[AVAILABLE DATA]

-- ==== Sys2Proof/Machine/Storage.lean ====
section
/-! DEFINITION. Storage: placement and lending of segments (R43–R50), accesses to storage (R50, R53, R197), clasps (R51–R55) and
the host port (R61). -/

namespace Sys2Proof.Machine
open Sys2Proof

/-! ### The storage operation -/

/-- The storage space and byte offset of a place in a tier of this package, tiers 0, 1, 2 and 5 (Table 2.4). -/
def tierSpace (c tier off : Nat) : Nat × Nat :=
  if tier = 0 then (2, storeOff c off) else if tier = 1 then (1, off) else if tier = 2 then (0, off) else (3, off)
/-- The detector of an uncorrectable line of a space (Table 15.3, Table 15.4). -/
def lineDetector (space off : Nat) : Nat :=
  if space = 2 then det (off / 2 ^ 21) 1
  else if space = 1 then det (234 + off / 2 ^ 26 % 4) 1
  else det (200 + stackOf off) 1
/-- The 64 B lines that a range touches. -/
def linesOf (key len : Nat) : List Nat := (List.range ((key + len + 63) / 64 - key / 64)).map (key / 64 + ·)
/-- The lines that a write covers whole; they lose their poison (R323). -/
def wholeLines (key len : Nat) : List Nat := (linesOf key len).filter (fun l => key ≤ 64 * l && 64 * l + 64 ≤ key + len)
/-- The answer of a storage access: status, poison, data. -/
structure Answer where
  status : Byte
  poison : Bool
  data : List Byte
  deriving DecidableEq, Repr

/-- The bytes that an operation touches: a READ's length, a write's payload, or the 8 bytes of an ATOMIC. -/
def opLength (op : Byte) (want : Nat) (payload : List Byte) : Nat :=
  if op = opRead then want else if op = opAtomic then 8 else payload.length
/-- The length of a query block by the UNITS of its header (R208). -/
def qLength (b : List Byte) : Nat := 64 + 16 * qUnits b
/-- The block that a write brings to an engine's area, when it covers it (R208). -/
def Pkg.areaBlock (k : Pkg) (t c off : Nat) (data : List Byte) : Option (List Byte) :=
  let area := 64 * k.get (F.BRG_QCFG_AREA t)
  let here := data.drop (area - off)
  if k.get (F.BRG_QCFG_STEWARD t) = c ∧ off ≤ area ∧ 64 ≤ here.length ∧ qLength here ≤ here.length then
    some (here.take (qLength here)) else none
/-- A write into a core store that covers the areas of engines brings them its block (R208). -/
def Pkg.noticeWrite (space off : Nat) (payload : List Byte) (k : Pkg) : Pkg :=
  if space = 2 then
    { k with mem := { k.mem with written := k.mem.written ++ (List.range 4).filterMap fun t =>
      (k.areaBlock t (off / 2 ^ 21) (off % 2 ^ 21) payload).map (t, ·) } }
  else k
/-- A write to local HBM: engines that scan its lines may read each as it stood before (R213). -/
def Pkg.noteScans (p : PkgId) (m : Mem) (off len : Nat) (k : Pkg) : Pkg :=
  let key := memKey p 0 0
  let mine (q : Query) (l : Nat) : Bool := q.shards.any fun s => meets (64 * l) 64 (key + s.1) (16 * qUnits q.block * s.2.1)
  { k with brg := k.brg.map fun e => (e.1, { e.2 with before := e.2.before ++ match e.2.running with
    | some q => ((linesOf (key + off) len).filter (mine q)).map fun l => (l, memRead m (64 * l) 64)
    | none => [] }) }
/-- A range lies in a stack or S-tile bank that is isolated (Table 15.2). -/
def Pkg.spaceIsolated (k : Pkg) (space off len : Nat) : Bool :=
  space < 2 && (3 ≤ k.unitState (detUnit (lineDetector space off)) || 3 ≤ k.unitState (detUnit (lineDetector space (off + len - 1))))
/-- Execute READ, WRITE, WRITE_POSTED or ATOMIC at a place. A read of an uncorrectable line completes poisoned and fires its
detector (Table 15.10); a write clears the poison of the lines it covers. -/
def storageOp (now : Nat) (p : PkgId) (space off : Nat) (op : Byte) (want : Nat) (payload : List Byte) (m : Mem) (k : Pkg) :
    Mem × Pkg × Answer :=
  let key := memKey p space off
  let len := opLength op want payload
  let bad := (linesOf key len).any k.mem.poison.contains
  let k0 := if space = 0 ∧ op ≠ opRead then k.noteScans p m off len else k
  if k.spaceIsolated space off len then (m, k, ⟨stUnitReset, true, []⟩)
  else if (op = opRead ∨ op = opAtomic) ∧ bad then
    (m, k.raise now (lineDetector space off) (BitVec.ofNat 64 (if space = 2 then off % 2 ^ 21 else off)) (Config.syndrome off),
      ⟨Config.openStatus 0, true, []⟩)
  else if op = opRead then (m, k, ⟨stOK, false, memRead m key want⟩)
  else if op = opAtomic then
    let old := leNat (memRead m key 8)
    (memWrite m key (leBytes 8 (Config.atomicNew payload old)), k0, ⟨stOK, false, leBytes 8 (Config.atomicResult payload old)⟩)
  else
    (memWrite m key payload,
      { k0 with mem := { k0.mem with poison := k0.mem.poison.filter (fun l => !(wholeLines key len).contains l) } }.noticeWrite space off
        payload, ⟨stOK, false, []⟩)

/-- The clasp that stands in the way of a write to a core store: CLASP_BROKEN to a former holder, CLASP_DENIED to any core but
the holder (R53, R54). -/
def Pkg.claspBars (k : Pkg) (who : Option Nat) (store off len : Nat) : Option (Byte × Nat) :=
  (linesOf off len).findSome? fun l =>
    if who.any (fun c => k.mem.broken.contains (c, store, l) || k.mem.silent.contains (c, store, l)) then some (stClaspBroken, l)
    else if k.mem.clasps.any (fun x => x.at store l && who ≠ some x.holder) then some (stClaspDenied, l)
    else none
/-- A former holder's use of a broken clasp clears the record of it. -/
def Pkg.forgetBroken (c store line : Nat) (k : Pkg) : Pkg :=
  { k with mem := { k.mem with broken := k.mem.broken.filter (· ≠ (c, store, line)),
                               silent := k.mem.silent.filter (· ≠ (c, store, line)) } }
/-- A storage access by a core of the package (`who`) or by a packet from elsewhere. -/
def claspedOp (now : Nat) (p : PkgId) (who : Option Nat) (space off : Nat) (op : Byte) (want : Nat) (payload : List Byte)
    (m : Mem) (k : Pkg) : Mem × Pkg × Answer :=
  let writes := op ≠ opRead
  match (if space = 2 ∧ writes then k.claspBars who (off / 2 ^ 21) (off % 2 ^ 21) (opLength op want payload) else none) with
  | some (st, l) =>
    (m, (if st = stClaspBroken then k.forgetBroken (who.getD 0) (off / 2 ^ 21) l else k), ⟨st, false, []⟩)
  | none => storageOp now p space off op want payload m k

--

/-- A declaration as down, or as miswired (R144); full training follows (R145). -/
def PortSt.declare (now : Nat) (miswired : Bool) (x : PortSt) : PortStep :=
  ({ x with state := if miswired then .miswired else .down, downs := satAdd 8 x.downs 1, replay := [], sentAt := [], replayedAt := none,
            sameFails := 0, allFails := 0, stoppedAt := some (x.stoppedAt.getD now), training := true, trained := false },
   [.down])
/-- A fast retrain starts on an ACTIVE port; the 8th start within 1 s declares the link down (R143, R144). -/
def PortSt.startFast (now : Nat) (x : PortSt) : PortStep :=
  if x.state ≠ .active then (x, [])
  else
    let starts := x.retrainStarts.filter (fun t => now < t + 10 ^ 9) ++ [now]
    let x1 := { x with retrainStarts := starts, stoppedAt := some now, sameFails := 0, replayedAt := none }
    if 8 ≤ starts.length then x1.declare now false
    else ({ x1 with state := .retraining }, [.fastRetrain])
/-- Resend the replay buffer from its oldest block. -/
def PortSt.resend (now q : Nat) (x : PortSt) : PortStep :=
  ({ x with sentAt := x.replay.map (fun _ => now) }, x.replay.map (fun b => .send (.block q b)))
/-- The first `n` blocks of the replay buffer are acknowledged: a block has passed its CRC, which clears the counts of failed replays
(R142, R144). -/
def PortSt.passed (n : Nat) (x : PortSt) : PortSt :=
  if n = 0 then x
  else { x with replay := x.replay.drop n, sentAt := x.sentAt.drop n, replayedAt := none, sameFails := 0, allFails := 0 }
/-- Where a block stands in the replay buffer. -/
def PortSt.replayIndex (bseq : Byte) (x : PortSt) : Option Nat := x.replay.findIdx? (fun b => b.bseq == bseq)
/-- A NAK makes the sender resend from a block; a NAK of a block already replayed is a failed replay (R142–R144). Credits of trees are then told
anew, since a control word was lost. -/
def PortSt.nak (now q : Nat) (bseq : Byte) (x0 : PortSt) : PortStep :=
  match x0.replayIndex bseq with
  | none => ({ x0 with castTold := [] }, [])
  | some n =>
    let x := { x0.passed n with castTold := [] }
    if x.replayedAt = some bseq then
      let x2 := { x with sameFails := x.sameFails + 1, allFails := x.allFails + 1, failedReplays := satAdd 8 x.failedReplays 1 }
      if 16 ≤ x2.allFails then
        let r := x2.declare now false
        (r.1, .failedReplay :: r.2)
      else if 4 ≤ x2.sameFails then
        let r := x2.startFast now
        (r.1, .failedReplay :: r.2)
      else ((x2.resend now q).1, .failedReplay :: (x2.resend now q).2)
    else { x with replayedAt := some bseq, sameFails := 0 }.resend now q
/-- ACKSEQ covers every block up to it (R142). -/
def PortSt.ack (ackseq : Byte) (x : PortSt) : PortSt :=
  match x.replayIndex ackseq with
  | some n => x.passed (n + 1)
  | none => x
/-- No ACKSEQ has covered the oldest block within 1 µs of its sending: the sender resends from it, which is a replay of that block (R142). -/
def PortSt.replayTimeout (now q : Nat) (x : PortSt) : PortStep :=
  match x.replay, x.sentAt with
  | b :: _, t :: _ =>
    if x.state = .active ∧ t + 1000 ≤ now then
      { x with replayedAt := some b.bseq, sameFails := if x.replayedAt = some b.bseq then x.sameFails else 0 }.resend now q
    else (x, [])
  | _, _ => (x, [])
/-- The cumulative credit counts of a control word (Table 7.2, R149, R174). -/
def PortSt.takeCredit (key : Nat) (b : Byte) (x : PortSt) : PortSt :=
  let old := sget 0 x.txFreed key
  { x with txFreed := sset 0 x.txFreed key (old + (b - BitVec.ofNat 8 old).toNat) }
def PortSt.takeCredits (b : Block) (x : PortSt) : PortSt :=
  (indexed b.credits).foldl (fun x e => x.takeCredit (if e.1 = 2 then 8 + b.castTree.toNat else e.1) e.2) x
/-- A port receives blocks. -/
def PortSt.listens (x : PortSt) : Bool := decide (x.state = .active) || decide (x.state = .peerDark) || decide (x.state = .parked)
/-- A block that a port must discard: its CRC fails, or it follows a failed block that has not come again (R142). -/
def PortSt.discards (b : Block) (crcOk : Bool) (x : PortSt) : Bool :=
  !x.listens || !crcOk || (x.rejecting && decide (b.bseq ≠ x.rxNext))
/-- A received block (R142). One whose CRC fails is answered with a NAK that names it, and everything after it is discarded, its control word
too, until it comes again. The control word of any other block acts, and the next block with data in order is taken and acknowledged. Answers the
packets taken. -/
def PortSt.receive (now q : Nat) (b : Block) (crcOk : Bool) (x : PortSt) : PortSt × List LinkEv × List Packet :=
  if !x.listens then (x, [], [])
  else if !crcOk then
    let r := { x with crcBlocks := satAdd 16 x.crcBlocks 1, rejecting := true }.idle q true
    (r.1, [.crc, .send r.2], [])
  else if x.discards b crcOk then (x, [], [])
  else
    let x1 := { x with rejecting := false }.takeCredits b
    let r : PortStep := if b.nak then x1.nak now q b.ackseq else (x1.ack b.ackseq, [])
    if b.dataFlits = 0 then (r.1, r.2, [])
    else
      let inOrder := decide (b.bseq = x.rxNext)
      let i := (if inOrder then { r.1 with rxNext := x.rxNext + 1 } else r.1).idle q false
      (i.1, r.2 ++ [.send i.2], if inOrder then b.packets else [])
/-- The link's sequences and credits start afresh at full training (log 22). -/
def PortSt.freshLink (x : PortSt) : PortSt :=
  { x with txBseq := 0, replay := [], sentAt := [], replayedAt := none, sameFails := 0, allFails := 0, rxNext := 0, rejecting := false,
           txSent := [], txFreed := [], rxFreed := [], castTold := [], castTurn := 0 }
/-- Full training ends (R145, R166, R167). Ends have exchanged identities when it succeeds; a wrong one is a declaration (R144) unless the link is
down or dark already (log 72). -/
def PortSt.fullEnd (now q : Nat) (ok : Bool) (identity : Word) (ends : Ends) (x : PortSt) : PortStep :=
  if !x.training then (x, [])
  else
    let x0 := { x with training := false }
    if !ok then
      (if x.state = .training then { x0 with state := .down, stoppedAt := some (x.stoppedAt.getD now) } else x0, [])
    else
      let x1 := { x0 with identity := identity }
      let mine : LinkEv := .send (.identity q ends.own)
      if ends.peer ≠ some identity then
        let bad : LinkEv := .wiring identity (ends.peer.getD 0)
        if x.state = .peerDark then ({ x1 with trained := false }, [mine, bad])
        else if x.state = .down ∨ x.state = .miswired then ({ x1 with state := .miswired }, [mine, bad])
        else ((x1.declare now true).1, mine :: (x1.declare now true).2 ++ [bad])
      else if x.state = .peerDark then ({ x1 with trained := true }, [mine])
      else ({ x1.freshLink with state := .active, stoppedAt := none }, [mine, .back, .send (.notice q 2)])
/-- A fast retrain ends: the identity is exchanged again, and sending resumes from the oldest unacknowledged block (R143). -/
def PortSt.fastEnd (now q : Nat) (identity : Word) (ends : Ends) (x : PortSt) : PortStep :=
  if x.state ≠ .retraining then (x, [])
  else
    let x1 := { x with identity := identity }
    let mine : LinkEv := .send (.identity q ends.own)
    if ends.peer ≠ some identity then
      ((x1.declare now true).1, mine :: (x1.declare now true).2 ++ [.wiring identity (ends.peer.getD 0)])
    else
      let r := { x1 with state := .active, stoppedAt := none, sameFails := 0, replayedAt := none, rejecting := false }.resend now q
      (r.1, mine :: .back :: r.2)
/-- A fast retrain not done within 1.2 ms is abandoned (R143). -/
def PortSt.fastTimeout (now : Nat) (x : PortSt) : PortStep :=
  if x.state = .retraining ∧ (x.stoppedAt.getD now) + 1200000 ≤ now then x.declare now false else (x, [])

[PROBLEM REQUIREMENTS] Starting at the line above that contains "follows (R145). -/", write out each line exactly until the line that contains "x with state" has been written, and stop there.

[REPLY]
/-- A declaration as down, or as miswired (R144); full training follows (R145). -/
def PortSt.declare (now : Nat) (miswired : Bool) (x : PortSt) : PortStep :=
  ({ x with state := if miswired then .miswired else .down, downs := satAdd 8 x.downs 1, replay := [], sentAt := [], replayedAt := none,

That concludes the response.